Students have number educational opportunities to learn about beekeeping and its benefits.
We have two rain gardens on campus. One is at the Duck Pond and the other is adjacent to the new VCAM building (the former Old Gym, on Founders Green).
Rain gardens allow stormwater runoff to be absorbed at a slower rate, thereby mitigating erosion from fast moving water. They also cut down on pollutants reaching rivers and streams.
To improve air quality and reduce carbon emissions, the College is expanding the proportion of hybrid and electric vehicles in our fleet. Students, faculty and staff are welcome to use our charging stations on the honor system (by dropping off $1 per use or $10 per month at the Facilities front office) and may obtain a personal PIN for E/V charging stations in the South Lot by contacting Bill Anderko at 610-896-1095 or firstname.lastname@example.org.
Green roofs help prevent stormwater runoff, mitigate heat island effects, conserve energy, create wildlife habitat, and improve the aesthetic environment.
Stokes Hall had a green roof installed in October 2008. The 5,700 square foot roof is planted with six varieties of drought-resistant sedums.
Kim and Tritton Halls also have green roofs totaling 17,046 square feet. Drought-tolerant grasses and succulents grow in six inches or less of growing medium for support, and need no additional irrigation and little to no maintenance.
There are 8.65 acres of meadow on campus in two distinct areas. One lies above Duck Pond, toward the heart of campus, and one is in the Pinetum, over toward Haverford Road. These areas are cleared once per year, and are a hub of insect and bird activity.
The 10 acres around the Duck Pond is a certified Penn State Pollinator garden. Several thousand native plants were installed over a period of five years, and the pond provides a continuous source of water. Portions of the meadow are left as-is during the winter months, and together with downed trees and branches provide habitats for a variety of species. Invasives are controlled by selective mowing. No pesticides are used.
KINSC Boulder Hill
The hill behind the Koshland Integrated Natural Science Center is filled with native plants that combat erosion. Created in 2003, Boulder Hill was planted with native trees and shrubs. Minimally maintained, it has been allowed to follow natural succession and is a hub of insect and bird activity. It, along with the garden in front of adjacent Hilles Hall, are not to be missed during your Arboretum tour.

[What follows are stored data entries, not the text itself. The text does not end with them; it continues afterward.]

-- ==== Sys2Proof/Machine/Tensor.lean ====
section
/-! DEFINITION. The tensor arrays: records, dispatch checks, tiles and their arithmetic, TENSOR_VEC,
TENSOR_MOVE, pre-emption boundaries, reports and narrow mode (R145 to R191). -/

namespace Sys2Proof.Machine

open Sys2Proof

/-! ## Access -/

def Res.bind {α β : Type} (r : Res α) (f : α → State → Res β) : Res β :=
  match r with
  | .ok a s => f a s
  | .fault x s => .fault x s
  | .severed s => .severed s
  | .wait s => .wait s

/-- An access with what a fault record needs: the address and the kind of the access that failed. -/
inductive Tr (α : Type) where
  | ok (a : α) (s : State)
  | fault (f : Flt) (va : Nat) (acc : Access) (s : State)
  | bad (detail : Nat) (s : State)      -- META_BAD or INDEX_RANGE
  | severed (s : State)
  | wait (s : State)

def Tr.bind {α β : Type} (r : Tr α) (f : α → State → Tr β) : Tr β :=
  match r with
  | .ok a s => f a s
  | .fault x va acc s => .fault x va acc s
  | .bad d s => .bad d s
  | .severed s => .severed s
  | .wait s => .wait s

/-- Runs a step for each element of a list and gathers the results. -/
def trMap {α β : Type} (l : List α) (f : α → State → Tr β) (s : State) : Tr (List β) :=
  l.foldl (fun r a => r.bind fun acc s => (f a s).bind fun b s => .ok (acc ++ [b]) s) (.ok [] s)

/-- Where an address of a tensor op leads: through translation, or into the tile's scratch while a
sip pass runs; none: a form that is not valid (R293). -/
def sipAddr (s : State) (va n : Nat) : Option (Nat ⊕ Nat) :=
  match s.tns.sip with
  | none => some (.inl va)
  | some w =>
    if bit va 63 then
      (if bits va 62 18 = 0 ∧ va % 2 ^ 18 + n ≤ w.size then some (.inr (w.base + va % 2 ^ 18)) else none)
    else if bit va 62 then
      (if bits va 61 24 = 0 then some (.inl (w.spm + w.cluster * 0x1000000 + va % 2 ^ 24)) else none)
    else some (.inl va)

def Res.tr {α : Type} (va : Nat) (acc : Access) : Res α → Tr α
  | .ok b s => .ok b s
  | .fault f s => .fault f va acc s
  | .severed s => .severed s
  | .wait s => .wait s

/-- A physical access of a sip op to its tile's memory (R293). -/
def Acc.tr {α : Type} (va pa : Nat) (acc : Access) (s : State) : Acc α → Tr α
  | .ok b s => .ok b s
  | .fault c s => .fault (accFault s c pa) va acc s
  | .severed => .severed s
  | .wait => .wait s

/-- A read of a tensor op through its context for a master. -/
def tRead (m ctx va n : Nat) (s : State) : Tr (List Byte) :=
  if n = 0 then .ok [] s
  else match sipAddr s va n with
    | some (.inl va) => (vaRead m ctx va n .read s).tr va .read
    | some (.inr pa) => (paRead ctx { key := ctx, cache := 3, fbc := false, die := masterDie m } pa n s).tr va pa .read s
    | none => .fault (.mk' .vaRange 0xFF 0) va .read s

/-- A write of a tensor op. -/
def tWrite (m ctx va : Nat) (bs : List Byte) (s : State) : Tr Unit :=
  if bs = [] then .ok () s
  else match sipAddr s va bs.length with
    | some (.inl va) => (vaWrite m ctx va bs s).tr va .write
    | some (.inr pa) => (paWrite ctx { key := ctx, cache := 3, fbc := false, die := masterDie m } pa bs s).tr va pa .write s
    | none => .fault (.mk' .vaRange 0xFF 0) va .write s

/-- An op's sticky flags take those of a conversion as it is made, whatever becomes of its item (R153). -/
def orFlags (o : OpRef) (fl : Nat) (s : State) : State := s.onRun o fun r => { r with flags := r.flags ||| fl }

/-- Elements first to first + n - 1 of a packed row. -/
def readElems (m ctx va code first n : Nat) (s : State) : Tr (List Nat) :=
  let w := fmtWidth code
  let b0 := first * w / 8
  let b1 := ((first + n) * w + 7) / 8
  (tRead m ctx (va + b0) (b1 - b0) s).bind fun bs s =>
    .ok ((upTo n).map fun i => leNat bs / 2 ^ ((first + i) * w - 8 * b0) % 2 ^ w) s

/-- Writes elements of a packed row from element first, which starts a byte. -/
def writeElems (m ctx va code first : Nat) (cs : List Nat) (s : State) : Tr Unit :=
  tWrite m ctx (va + first * fmtWidth code / 8) (packElems code cs) s

/-! ## DETAIL codes (R187) -/

def dShape : Nat := 0x30
def dFormatPair : Nat := 0x31
def dAlign : Nat := 0x32
def dLayout : Nat := 0x33
def dOverlap : Nat := 0x34
def dMetaBad : Nat := 0x35
def dIndexRange : Nat := 0x36
def dFunc : Nat := 0x37

/-- The arrays of a mask in increasing cluster number. -/
def maskArrays (mask : Nat) : List Nat := nats (bit mask) 8

def arrayMaster (c : Nat) : Nat := 0x40 + c

/-! ## TENSOR_MMA: the record (R166) -/

/-- The body of a TENSOR_MMA, with the number of arrays of its mask. -/
structure Mma where
  m : Nat
  n : Nat
  k : Nat
  fa : Nat
  ax : Bool
  fb : Nat
  bx : Bool
  fc : Nat
  cByte : Nat
  fd : Nat
  dx : Bool
  sr : Bool
  sat : Bool
  acc : Bool
  passes : Nat
  splitA : Bool
  sparse : Nat
  ordered : Bool
  segLog2 : Nat
  dist : Nat
  seed : Nat
  aVa : Nat
  bVa : Nat
  cVa : Nat
  dVa : Nat
  saVa : Nat
  sbVa : Nat
  metaVa : Nat
  lda : Nat
  ldb : Nat
  ldc : Nat
  ldd : Nat
  csa : Nat
  csb : Nat
  csc : Nat
  csd : Nat
  ta : Bool
  tb : Bool
  epiN : Nat
  epi : List Nat
  ev0 : Nat
  ev1 : Nat
  scalar : Nat
  report : Nat
  sdVa : Nat
  arrays : Nat
  deriving DecidableEq, Repr

/-- Reads the body; none: BAD_RECORD (R9, R126, R136). -/
def parseMma (b : List Byte) (arrays : Nat) : Option Mma :=
  let mode := fld b 33 1
  let epi := (upTo 4).map fun i => fld b (132 + i) 1
  match fmtByte (fld b 28 1), fmtByte (fld b 29 1), fmtByte (fld b 30 1), fmtByte (fld b 31 1) with
  | some (fa, ax), some (fb, bx), some (fc, _), some (fd, dx) =>
    match roundByte (fld b 32 1) fd with
    | some (sr, sat) =>
      if bit mode 7 ∨ 16 ≤ fld b 34 1 ∨ 4 ≤ fld b 35 1 ∨ 4 ≤ fld b 128 1 ∨ !zeros b 130 2 ∨ !zeros b 156 4 ∨
          epi.any (fun f => bit f 7) ∨ (epi.drop (fld b 129 1)).any (· ≠ 0) then none
      else some {
        m := fld b 16 4, n := fld b 20 4, k := fld b 24 4, fa, ax, fb, bx, fc, cByte := fld b 30 1, fd, dx, sr, sat,
        acc := bit mode 0, passes := bits mode 2 1, splitA := bit mode 3, sparse := bits mode 5 4, ordered := bit mode 6,
        segLog2 := fld b 34 1, dist := fld b 35 1, seed := fld b 36 4, aVa := fld b 40 8, bVa := fld b 48 8,
        cVa := fld b 56 8, dVa := fld b 64 8, saVa := fld b 72 8, sbVa := fld b 80 8, metaVa := fld b 88 8,
        lda := fld b 96 4, ldb := fld b 100 4, ldc := fld b 104 4, ldd := fld b 108 4, csa := fld b 112 4,
        csb := fld b 116 4, csc := fld b 120 4, csd := fld b 124 4, ta := bit (fld b 128 1) 0, tb := bit (fld b 128 1) 1,
        epiN := fld b 129 1, epi, ev0 := fld b 136 8, ev1 := fld b 144 8, scalar := fld b 152 4, report := fld b 160 8,
        sdVa := fld b 168 8, arrays }
    | none => none
  | _, _, _, _ => none

/-- K step of a format as an A or B format, and whether it counts as floating point (R145). -/
def abFormat (code : Nat) (mx : Bool) : Option (Nat × Bool) :=
  match code with
  | 0x1 | 0x2 | 0x3 => some (16, true)
  | 0x4 | 0x5 | 0x6 | 0x7 => some (32, true)
  | 0x8 => some (64, true)
  | 0xA => some (32, mx)
  | 0xB => some (32, false)
  | 0xC => some (64, false)
  | _ => none

def Mma.sparseA (r : Mma) : Bool := decide (r.sparse = 1)
def Mma.sparseB (r : Mma) : Bool := decide (r.sparse = 2)

/-- The op's K step (R145). -/
def Mma.kstep (r : Mma) : Nat :=
  let a := ((abFormat r.fa r.ax).map (·.1)).getD 16
  let b := ((abFormat r.fb r.bx).map (·.1)).getD 16
  Nat.min a b * (if r.sparseA ∨ r.sparseB then 2 else 1)

/-- Is the op floating point: MXINT8 counts as floating point (R145). -/
def Mma.isFloat (r : Mma) : Bool := ((abFormat r.fa r.ax).map (·.2)).getD true

/-- K and N of each array's own matrices (R171). -/
def Mma.kOwn (r : Mma) : Nat := if r.dist = 2 then r.k / r.arrays else r.k
def Mma.nOwn (r : Mma) : Nat := if r.dist = 1 then r.n / r.arrays else r.n

/-- Stored elements of a row of A, and of a column of B. -/
def Mma.aRow (r : Mma) : Nat := if r.ta then r.m else if r.sparseA then r.kOwn / 2 else r.kOwn
def Mma.bRow (r : Mma) : Nat := if r.tb then r.nOwn else if r.sparseB then r.kOwn / 2 else r.kOwn

def dimBad (n : Nat) : Bool := decide (n = 0) || decide (1048576 < n)

def Mma.shapeBad (r : Mma) : Bool :=
  let step := r.kstep
  dimBad r.m || dimBad r.n || dimBad r.k || ((r.ax || r.bx) && decide (r.k % 32 ≠ 0)) ||
  ((r.sparseA || r.sparseB) && decide (r.k % 4 ≠ 0)) || !packOk r.fa r.aRow || !packOk r.fb r.bRow ||
  !packOk r.fd r.nOwn || (r.dx && decide (r.n % 32 ≠ 0)) ||
  (decide (r.dist = 1) && decide (r.n % (32 * r.arrays) ≠ 0)) ||
  (decide (r.dist = 2) && (decide (r.k % r.arrays ≠ 0) || decide (r.kOwn % step ≠ 0) ||
    (r.ordered && decide (r.kOwn % (2 ^ r.segLog2 * step) ≠ 0))))

def Mma.pairBad (r : Mma) : Bool :=
  match abFormat r.fa r.ax, abFormat r.fb r.bx with
  | some (_, x), some (_, y) =>
    let a32 := decide (r.fa = 1)
    let b32 := decide (r.fb = 1)
    let cOk := if x then [1, 2, 3, 0xF].contains r.cByte else decide (r.cByte = 0xE)
    (x != y) || (a32 != b32) || (a32 != decide (r.passes ≠ 0)) || !cOk ||
    (!r.acc && decide (r.cByte ≠ 1) && decide (r.cByte ≠ 0xE)) || decide (r.fd = 9)
  | _, _ => true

The Haverfarm is a year-round farming and educational space designed to integrate sustainable food and agriculture into the academic and extracurricular lives of Haverford students, faculty, staff, and community members. With a focus on interdisciplinary and experiential learning, the Haverfarm invites students and other members of the community to engage with issues of food justice and local, progressive agriculture. Produce is distributed to students, community members, the Dining Center, and local food banks.
The campus has hosted community gardens for a century. So-called “war gardens” were created on Merion Field (between the Duck Pond and Lancaster Avenue) during WWI. “Victory gardens” were installed during WWII in the community garden’s current location behind the Facilities Department located south of the South Parking Lot.
1 College Circle
The president’s house is planted with species native to southeastern Pennsylvania and is dedicated to Louise Tritton, wife of former Haverford president Tom Tritton (1997-2007).
Cope Cricket Field
Located at the top of the gentle hill that rises from the Duck Pond toward the heart of campus, Cope Cricket Field is maintained organically following NOFA Guidelines. This includes core aerifying, adding compost, organic fertilizers, overseeding and several applications of compost tea. No pesticides are used.